* EXERCISE MATERIALS *
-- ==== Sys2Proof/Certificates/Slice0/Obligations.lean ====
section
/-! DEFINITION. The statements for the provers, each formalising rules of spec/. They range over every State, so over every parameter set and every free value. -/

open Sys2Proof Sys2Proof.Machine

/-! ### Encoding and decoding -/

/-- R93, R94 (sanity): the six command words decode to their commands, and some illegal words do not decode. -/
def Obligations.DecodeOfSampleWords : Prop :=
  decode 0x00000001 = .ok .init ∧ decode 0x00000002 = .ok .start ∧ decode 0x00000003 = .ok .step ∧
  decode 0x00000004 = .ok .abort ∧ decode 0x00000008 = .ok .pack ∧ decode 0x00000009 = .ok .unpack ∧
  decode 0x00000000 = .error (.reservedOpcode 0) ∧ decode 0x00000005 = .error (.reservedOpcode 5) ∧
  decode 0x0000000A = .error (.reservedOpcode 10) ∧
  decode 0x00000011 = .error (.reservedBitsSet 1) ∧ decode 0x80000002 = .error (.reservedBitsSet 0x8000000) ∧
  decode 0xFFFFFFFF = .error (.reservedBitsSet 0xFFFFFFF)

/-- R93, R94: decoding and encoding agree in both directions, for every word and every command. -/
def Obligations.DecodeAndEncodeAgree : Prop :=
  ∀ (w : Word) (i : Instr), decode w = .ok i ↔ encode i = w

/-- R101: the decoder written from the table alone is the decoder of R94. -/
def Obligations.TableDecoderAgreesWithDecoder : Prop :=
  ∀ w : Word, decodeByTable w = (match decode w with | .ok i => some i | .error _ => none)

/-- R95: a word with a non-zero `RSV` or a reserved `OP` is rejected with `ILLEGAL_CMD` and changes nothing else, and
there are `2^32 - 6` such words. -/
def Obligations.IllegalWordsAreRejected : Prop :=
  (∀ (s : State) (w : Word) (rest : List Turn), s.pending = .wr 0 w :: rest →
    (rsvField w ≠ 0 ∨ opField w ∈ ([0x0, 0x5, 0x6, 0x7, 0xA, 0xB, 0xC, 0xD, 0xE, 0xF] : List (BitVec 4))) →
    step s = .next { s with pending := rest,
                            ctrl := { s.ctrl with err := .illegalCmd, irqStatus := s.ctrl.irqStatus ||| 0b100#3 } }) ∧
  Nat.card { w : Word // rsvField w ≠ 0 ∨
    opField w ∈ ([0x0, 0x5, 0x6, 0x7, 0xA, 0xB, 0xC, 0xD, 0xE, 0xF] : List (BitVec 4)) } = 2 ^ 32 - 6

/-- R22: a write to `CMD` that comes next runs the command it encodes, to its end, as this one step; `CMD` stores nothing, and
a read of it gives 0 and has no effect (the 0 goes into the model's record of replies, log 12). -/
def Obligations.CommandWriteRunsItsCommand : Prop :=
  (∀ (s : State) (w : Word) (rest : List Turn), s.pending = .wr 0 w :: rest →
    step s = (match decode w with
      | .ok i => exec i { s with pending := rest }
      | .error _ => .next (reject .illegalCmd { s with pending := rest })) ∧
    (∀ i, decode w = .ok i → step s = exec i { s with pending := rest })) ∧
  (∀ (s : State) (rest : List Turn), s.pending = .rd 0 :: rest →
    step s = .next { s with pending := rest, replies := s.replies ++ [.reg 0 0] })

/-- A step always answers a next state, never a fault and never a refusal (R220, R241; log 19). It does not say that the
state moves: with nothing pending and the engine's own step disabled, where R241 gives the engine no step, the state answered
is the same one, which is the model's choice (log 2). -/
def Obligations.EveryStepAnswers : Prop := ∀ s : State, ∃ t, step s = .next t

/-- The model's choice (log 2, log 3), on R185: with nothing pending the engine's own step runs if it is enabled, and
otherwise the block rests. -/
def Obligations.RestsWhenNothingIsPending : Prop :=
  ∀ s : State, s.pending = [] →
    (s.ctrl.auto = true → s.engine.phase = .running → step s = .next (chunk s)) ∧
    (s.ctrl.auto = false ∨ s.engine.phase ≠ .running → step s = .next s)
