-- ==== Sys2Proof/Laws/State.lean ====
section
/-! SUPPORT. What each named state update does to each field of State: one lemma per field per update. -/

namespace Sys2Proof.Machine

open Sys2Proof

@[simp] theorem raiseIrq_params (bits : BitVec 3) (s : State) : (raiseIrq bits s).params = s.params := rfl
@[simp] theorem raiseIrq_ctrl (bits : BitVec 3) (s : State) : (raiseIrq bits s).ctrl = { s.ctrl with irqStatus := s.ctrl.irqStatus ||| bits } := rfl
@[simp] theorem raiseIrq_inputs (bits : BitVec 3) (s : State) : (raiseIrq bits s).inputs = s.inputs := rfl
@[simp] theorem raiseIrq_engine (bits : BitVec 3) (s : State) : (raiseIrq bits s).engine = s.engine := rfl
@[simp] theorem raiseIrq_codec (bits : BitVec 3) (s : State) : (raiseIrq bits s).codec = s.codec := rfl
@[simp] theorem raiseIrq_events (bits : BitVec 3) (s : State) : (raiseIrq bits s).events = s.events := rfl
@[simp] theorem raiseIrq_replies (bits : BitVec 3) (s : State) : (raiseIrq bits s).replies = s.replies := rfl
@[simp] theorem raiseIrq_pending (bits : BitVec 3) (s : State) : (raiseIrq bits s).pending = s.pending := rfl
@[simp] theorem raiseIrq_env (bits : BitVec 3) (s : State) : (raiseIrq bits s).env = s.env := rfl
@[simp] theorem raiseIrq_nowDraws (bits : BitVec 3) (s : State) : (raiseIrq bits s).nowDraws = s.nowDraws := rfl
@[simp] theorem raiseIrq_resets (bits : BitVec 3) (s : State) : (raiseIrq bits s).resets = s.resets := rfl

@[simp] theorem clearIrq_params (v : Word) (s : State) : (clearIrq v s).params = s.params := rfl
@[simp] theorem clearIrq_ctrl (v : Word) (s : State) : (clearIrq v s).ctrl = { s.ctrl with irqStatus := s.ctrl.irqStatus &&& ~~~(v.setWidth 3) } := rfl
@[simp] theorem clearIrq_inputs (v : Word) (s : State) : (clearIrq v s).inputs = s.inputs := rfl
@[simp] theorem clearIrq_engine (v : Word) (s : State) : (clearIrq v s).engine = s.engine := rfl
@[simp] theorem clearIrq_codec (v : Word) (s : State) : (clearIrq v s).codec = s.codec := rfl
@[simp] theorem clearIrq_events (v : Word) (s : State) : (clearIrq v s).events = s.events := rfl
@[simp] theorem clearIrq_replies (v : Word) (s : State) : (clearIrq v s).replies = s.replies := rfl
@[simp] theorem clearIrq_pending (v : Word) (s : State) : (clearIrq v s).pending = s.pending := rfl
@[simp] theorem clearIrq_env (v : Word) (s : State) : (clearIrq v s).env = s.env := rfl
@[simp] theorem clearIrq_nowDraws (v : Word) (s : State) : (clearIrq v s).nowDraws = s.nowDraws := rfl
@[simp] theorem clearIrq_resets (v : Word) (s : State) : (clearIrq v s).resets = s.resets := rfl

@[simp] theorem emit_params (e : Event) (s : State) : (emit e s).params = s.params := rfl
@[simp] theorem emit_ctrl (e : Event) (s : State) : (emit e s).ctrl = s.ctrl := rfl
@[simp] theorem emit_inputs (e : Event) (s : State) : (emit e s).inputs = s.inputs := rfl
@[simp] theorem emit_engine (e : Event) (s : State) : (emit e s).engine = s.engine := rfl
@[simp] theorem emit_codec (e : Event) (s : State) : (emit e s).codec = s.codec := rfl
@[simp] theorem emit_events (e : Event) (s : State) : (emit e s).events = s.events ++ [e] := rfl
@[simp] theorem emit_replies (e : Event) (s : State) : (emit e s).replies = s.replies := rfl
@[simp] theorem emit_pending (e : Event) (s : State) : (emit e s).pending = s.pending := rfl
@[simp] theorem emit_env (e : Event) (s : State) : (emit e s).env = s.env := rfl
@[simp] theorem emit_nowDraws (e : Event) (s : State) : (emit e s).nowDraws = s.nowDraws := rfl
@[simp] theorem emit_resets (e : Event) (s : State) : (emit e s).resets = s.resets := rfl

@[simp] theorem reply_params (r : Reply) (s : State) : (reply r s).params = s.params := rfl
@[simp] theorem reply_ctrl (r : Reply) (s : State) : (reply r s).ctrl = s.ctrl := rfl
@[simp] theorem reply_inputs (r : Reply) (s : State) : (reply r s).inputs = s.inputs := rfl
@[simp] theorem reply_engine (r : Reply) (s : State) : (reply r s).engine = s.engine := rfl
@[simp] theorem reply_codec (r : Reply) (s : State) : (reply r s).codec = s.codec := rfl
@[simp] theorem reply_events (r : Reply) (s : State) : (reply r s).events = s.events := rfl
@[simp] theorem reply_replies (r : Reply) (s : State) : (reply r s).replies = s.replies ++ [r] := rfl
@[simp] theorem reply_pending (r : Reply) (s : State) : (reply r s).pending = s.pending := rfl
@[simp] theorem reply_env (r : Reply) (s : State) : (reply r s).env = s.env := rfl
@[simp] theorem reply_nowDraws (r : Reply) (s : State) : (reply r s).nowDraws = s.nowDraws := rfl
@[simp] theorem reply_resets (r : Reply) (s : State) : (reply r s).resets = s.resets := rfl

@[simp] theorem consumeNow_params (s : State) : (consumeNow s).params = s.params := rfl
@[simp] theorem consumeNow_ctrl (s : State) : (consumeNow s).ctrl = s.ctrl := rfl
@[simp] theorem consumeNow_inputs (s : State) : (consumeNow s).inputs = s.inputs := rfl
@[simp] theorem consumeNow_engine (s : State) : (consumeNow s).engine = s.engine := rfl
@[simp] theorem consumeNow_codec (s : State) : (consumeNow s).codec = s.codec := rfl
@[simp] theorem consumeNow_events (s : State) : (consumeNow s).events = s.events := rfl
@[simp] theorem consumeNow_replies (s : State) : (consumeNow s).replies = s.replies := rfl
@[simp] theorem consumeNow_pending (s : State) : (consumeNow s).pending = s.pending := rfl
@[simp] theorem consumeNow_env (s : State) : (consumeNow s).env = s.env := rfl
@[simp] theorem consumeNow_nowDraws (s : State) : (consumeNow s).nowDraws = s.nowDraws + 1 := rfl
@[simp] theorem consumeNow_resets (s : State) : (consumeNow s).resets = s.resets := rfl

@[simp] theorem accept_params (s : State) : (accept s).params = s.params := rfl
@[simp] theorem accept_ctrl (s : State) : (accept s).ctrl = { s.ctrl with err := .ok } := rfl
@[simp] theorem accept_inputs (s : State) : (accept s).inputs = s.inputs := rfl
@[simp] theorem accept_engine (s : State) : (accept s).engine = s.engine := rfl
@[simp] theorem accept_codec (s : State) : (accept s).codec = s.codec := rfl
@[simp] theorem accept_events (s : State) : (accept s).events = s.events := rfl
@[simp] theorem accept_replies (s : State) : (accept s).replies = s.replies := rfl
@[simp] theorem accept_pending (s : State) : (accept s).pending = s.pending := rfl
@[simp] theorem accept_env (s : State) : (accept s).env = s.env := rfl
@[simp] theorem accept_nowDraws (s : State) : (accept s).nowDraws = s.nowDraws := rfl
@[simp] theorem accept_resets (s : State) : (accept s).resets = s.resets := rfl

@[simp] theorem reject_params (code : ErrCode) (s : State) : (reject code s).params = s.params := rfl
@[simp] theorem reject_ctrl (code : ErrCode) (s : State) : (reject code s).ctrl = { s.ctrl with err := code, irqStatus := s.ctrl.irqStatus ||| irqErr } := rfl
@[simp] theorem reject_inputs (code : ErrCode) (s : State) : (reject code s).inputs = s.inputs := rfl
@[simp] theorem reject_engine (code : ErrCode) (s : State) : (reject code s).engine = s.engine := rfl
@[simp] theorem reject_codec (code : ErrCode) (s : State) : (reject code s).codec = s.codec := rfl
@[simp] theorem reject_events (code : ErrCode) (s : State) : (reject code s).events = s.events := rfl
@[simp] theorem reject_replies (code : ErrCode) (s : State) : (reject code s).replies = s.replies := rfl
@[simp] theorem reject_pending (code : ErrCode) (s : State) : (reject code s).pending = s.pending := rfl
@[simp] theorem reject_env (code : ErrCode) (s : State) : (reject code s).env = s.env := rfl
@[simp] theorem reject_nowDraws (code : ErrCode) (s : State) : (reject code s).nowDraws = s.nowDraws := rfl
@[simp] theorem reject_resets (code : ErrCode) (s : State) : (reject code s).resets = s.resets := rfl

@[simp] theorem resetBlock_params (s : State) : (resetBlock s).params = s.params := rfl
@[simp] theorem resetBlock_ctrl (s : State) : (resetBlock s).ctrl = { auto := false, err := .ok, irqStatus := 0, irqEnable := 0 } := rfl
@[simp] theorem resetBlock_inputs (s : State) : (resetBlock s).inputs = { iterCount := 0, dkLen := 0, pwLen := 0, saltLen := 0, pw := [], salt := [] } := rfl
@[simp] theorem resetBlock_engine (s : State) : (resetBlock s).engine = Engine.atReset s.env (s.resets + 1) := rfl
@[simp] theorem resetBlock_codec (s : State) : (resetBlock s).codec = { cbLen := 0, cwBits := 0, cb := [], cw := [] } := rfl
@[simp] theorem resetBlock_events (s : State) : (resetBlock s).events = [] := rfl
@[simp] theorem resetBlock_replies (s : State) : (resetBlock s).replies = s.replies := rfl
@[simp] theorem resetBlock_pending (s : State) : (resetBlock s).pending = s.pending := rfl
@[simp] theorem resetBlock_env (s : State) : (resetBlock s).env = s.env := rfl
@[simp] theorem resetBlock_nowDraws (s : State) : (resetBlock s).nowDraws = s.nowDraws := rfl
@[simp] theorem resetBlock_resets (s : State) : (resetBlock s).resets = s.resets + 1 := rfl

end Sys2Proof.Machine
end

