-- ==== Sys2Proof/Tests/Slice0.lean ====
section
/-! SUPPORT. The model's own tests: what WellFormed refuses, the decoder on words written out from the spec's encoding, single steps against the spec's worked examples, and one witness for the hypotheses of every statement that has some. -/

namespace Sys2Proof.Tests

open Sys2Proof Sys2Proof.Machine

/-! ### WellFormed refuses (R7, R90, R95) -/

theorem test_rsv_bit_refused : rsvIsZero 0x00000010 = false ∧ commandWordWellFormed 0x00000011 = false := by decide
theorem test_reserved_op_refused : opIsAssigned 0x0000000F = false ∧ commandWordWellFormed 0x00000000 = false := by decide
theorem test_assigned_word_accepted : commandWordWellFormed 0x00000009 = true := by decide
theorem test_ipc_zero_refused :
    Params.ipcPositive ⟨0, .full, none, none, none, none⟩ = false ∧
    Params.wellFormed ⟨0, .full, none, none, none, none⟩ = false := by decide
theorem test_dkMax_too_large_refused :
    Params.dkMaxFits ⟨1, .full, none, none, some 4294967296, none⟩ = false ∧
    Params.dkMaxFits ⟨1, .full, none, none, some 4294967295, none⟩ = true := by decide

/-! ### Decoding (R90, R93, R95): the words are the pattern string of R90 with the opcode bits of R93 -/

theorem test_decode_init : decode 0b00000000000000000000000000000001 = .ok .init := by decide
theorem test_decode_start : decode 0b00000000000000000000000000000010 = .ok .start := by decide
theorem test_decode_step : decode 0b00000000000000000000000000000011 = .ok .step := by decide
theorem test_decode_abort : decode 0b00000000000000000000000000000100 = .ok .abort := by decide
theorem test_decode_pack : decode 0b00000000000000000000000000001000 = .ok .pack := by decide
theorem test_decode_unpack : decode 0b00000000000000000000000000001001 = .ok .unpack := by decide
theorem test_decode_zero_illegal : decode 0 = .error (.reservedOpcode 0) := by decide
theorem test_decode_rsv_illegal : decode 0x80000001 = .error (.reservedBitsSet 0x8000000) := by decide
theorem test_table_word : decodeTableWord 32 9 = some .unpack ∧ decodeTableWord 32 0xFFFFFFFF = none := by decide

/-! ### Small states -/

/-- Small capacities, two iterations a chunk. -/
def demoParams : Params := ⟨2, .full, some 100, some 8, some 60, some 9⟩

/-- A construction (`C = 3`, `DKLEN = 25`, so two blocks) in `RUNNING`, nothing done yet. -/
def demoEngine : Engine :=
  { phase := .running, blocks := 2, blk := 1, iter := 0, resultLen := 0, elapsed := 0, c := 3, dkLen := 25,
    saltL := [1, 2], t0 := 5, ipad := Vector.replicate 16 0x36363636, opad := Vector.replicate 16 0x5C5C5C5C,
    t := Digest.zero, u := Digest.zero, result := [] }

* HOW TO COMPLETE THIS TASK *
Please return only the lines above, starting at the line that has "(consumeNow s).pending = s.pending := rfl" and ending at the line that has "(accept s).replies = s.replies := rfl", keeping both and leaving each one unchanged.

* RESPONSE TO THIS EXERCISE *
@[simp] theorem consumeNow_pending (s : State) : (consumeNow s).pending = s.pending := rfl
@[simp] theorem consumeNow_env (s : State) : (consumeNow s).env = s.env := rfl
@[simp] theorem consumeNow_nowDraws (s : State) : (consumeNow s).nowDraws = s.nowDraws + 1 := rfl
@[simp] theorem consumeNow_resets (s : State) : (consumeNow s).resets = s.resets := rfl

@[simp] theorem accept_params (s : State) : (accept s).params = s.params := rfl
@[simp] theorem accept_ctrl (s : State) : (accept s).ctrl = { s.ctrl with err := .ok } := rfl
@[simp] theorem accept_inputs (s : State) : (accept s).inputs = s.inputs := rfl
@[simp] theorem accept_engine (s : State) : (accept s).engine = s.engine := rfl
@[simp] theorem accept_codec (s : State) : (accept s).codec = s.codec := rfl
@[simp] theorem accept_events (s : State) : (accept s).events = s.events := rfl
@[simp] theorem accept_replies (s : State) : (accept s).replies = s.replies := rfl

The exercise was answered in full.